Stuart McLean, one of my most favorite humans on this planet, died yesterday.
For decades, his CBC radio program The Vinyl Cafe sustained the idea that the world is full of wonderful people even in the minds of my most fearful, anxious and paranoid patients; albeit perhaps only for a few minutes at a time. It did not feel as though his thoughts were derived from naiveté. It decidedly rang true as his way of perceiving the world, in spite of all the unsightly “ugliness”. He chose the perspective of pointing out the fact that well-intentioned people are doing their best even though they stumble constantly. His angle, filled with warmhearted humor, was convincing. Even addictive.
A couple of years ago, a 16-year-old patient “shushed” me when I came to the waiting room a few minutes early when The Vinyl Cafe was still on before 2pm on a Thursday. And that was a boy who “hated” the world before he started listening to the program.
The world is a worse place without Mr. McLean in it. Of this I have little doubt.
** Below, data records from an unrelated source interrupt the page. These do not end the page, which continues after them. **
/-- Event lines that wait are placed while there is room, between replies (R500, R509) (DEDUCED, log entry 50). -/
def State.placeEvents : Nat → Nat → State → State
  | 0, _, s => s
  | n + 1, ch, s =>
    match (s.chan ch).events with
    | [] => s
    | l :: t =>
      let took := s.modChan ch (fun c => { c with events := t })
      match mbxOf ch with
      | some f =>
        if s.con.waiting.any (fun w => w.1 == f) ∨ (s.chan ch).replies.length ≥ 16 then s
        else State.placeEvents n ch (took.mbxPlace f true l)
      | none =>
        if ch = 0 then (if s.con.tx.isEmpty then State.placeEvents n ch (took.uartSend (l ++ crlf)) else s)
        else State.placeEvents n ch (took.netSend (ch - 2) 3 l)

/-- An event line is dropped and counted (R500) (DEDUCED, log entry 51). -/
def State.evDrop (s : State) (ch : Nat) : State :=
  let s := (s.modChan ch (fun c => { c with lost := c.lost + 1 })).inc R.EV_LINES_LOST
  match mbxOf ch with
  | some f => s.inc (R.MBX_EV_LOST f)
  | none => s

/-- An event line goes to a channel (R500): each queues up to 12, and `ev lost` precedes the first after a loss; a halted MGC sends none
(R34) (DEDUCED, log entry 51). -/
def State.evLine (s : State) (ch : Nat) (text : List Byte) : State :=
  let c := s.chan ch
  let mk (t : List Byte) : List Byte := devLine (s.strict ch) none (txt "ev " ++ t)
  let need := if c.lost = 0 then 1 else 2
  if s.bit R.FLT_STAT_MGC_HALT then s
  else if c.eventCount + need > 12 then s.evDrop ch
  else
    let new := (if c.lost = 0 then [] else [mk (txt "lost " ++ dec c.lost)]) ++ [mk text]
    State.placeEvents 14 ch ((new.foldl State.j1Line s).modChan ch (fun c => { c with events := c.events ++ new, lost := 0 }))

/-! ### Replies (R495, R498, R499, R506, R509) -/

/-- A reply: `ok` or `er`, what follows on the final line, and the data of continuation lines. -/
structure ConReply where
  ok : Bool
  text : List Byte
  conts : List (List Byte)
  deriving DecidableEq, Repr

/-- A reply `ok`, with what follows it. -/
def okReply (t : List Byte) : ConReply := ⟨true, t, []⟩

/-- The texts of R499. -/
def errorText (code : Nat) : List Byte :=
  match code with
  | 10 => txt "syntax" | 11 => txt "unknown" | 12 => txt "reserved" | 13 => txt "long" | 14 => txt "check" | 15 => txt "seq"
  | 16 => txt "range" | 17 => txt "scope" | 18 => txt "state" | 19 => txt "eclipse" | 20 => txt "busy" | 21 => txt "locked"
  | 22 => txt "phy" | 23 => txt "digest" | 31 => txt "budget" | 32 => txt "tick" | 33 => txt "pending"
  | 34 => txt "consistency" | 40 => txt "update idle" | 41 => txt "update slot" | 42 => txt "update offset"
  | 43 => txt "update verify" | 44 => txt "update rollback" | _ => txt "update flash"
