-- ==== Sys2Proof/Machine/Redundant.lean ====
section
/-! DEFINITION. Generation and recovery functions (spec/10_redundant_streams.md R311 to R325): resets, the reset timer, latent
error detection, and what a commit does to them. The draw and the recovery itself stand with acceptance and resolution. -/

namespace Sys2Proof.Machine

/-- GEN_RESET (R315). -/
def execGenReset (g : GenFn) (s : State) : Host.Outcome State Fault Refusal :=
  .next (s.unlessReset 6 (R.GEN_RESET g) (s.wr (R.GEN_SEQ g) 0))

/-- TAKE_ANY set and HISTORY cleared (R318, R321). -/
def State.takeAny (s : State) (f : Nat) : State := (s.put (R.REC_STAT_TAKE_ANY f) true).wr (R.REC_HISTORY f) 0

/-- REC_RESET (R321). -/
def execRecReset (f : RecFn) (s : State) : Host.Outcome State Fault Refusal :=
  .next (s.unlessReset 6 (R.REC_RESET f) (s.takeAny f))

/-- REC_RESET_TIMER (R318): RESET_TICKS boundaries have passed since the latest frame passed; the timer restarts with the next (DEDUCED, log entry 60). -/
def execRecResetTimer (f : RecFn) (s : State) : Host.Outcome State Fault Refusal :=
  match mget s.mas.recTimer f with
  | none => .next s
  | some t =>
    if s.tick.num < t + s.inf (R.REC_RESET_TICKS f) then .next s
    else .next (({ s with mas := { s.mas with recTimer := mdel s.mas.recTimer f } }.takeAny f).inc (R.REC_RESETS f))

/-- LATENT of some function is set: the level of source FRER_LATENT. -/
def State.anyLatent (s : State) : Bool := ([0, 1, 2, 3] : List Nat).any (fun w => s.rd (R.LAT_SUMMARY w) != 0)

/-- A boundary that closes a whole number of intervals since the boundary at which the configuration took effect (R322) (DEDUCED, log entry 91). -/
def State.latentDue (s : State) (f ticks : Nat) : Bool :=
  let n := s.tick.num - mgetD s.mas.latFrom f 0
  s.inf (R.REC_CFG_LAT_EN f) == 1 && decide (s.now = s.tick.start ∧ 0 < n ∧ n % ticks = 0)

/-- The latency test of a function, where it is due at this boundary and has not run (R322) (DEDUCED, log entry 59). -/
def State.latentTest (s : State) (f : Nat) : State :=
  if s.latentDue f (s.inf (R.LAT_TEST_TICKS f)) = false ∨ mgetD s.mas.latTested f 0 = s.tick.num then s
  else
    let s : State := { s with mas := { s.mas with latTested := mput s.mas.latTested f s.tick.num } }
    let (lp, ld) := mgetD s.mas.latCounts f (0, 0)
    let x : Nat := ((lp * (s.inf (R.REC_CFG_LAT_PATHS f) - 1) : Nat) - (ld : Int)).natAbs
    if x ≤ s.inf (R.LAT_DIFF f) then s
    else
      let was := s.anyLatent
      let s := (s.setLevel (R.REC_STAT_LATENT f) 230 was).putAt (R.LAT_SUMMARY (f / 32)) (f % 32) true
      (s.inc (R.REC_LAT_CNT f)).log 0x61 f

/-- LATENT_TEST (R322) (DEDUCED, log entry 59). -/
def execLatentTest (f : RecFn) (s : State) : Host.Outcome State Fault Refusal := .next (s.latentTest f)

/-- LATENT_RESET (R322): a test that is due at the same boundary runs first (DEDUCED, log entry 59). -/
def execLatentReset (f : RecFn) (s : State) : Host.Outcome State Fault Refusal :=
  if s.latentDue f (s.inf (R.LAT_RESET_TICKS f)) then
    let s := s.latentTest f
    .next { s with mas := { s.mas with latCounts := mdel s.mas.latCounts f } }
  else .next s

/-- The staged fields of a recovery function. -/
def recFields (f : Nat) : List Fld :=
  [R.REC_CFG_EN f, R.REC_CFG_LAT_EN f, R.REC_CFG_HIST_LEN f, R.REC_CFG_LAT_PATHS f, R.REC_RESET_TICKS f, R.LAT_DIFF f,
    R.LAT_TEST_TICKS f, R.LAT_RESET_TICKS f]

/-- A commit that changes a generation or recovery function (R325); `changed` says which fields it changes (DEDUCED, log entry 59). -/
def State.recCommit (s : State) (changed : Fld → Bool) : State :=
  let s := (List.range 64).foldl (fun s g =>
    if changed (R.GEN_CFG_EN g) || changed (R.GEN_CFG_FLOW g) then s.wr (R.GEN_SEQ g) 0 else s) s
  (List.range 128).foldl (fun s f =>
    if (recFields f).any changed then
      { s with mas := { s.mas with
        latCounts := mdel s.mas.latCounts f, latFrom := mput s.mas.latFrom f s.tick.num } }.takeAny f
    else s) s

end Sys2Proof.Machine
end

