-- ==== Sys2Proof/Machine/Dispatch.lean ====
section
/-! DEFINITION. The meaning of every command: one arm per constructor of Instr, each a call of that command's meaning. -/

namespace Sys2Proof.Machine
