-- ==== Sys2Proof/Machine/Core.lean ====
section
/-! DEFINITION. The interface of the model. -/

def Sys2Proof.core : Host.Core := { State := Sys2Proof.Machine.State, Fault := Sys2Proof.Machine.Fault, Refusal := Sys2Proof.Machine.Refusal, step := Sys2Proof.Machine.step, reset := Sys2Proof.Machine.State.reset }
end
I have never met Stuart. And yet, it feels as though I knew him: I knew his thoughts, his intimate and immediate feelings when he told the stories of Dave, of Morley, Sam and Stephanie and I knew he was not “lying”. Could I be absolutely certain about it? Of course not. However, I am sure that even if I had known him personally, my certainty of this “knowing” would not increase one bit.
Throughout history, we “promoted” the validity of “two-sided” relationships. To the point that we’d like to believe that until we have close personal encounters with someone, our feeling towards them cannot bear any cogency. And yet, the deep sense of loss I feel does not stand close to a psychotic delusion that is all too familiar in my day’s work. But then again, someone in the “grip” of psychosis would not say that it feels “unreal”. 🙂
As the world mourns Mr. McLean, a creeping doubt raises its head – perhaps my sense of “knowing” and loss is not altogether dubious. Just like my “one-sided relationships” with the late Caroline Knapp and the Time Lord called the Doctor.
After all, isn’t it true that artists devoted to their craft reveal their deepest/truest selves to us through their art? In this sense, I glimpsed the “heart” of Stuart and hopefully was made better by what I witnessed.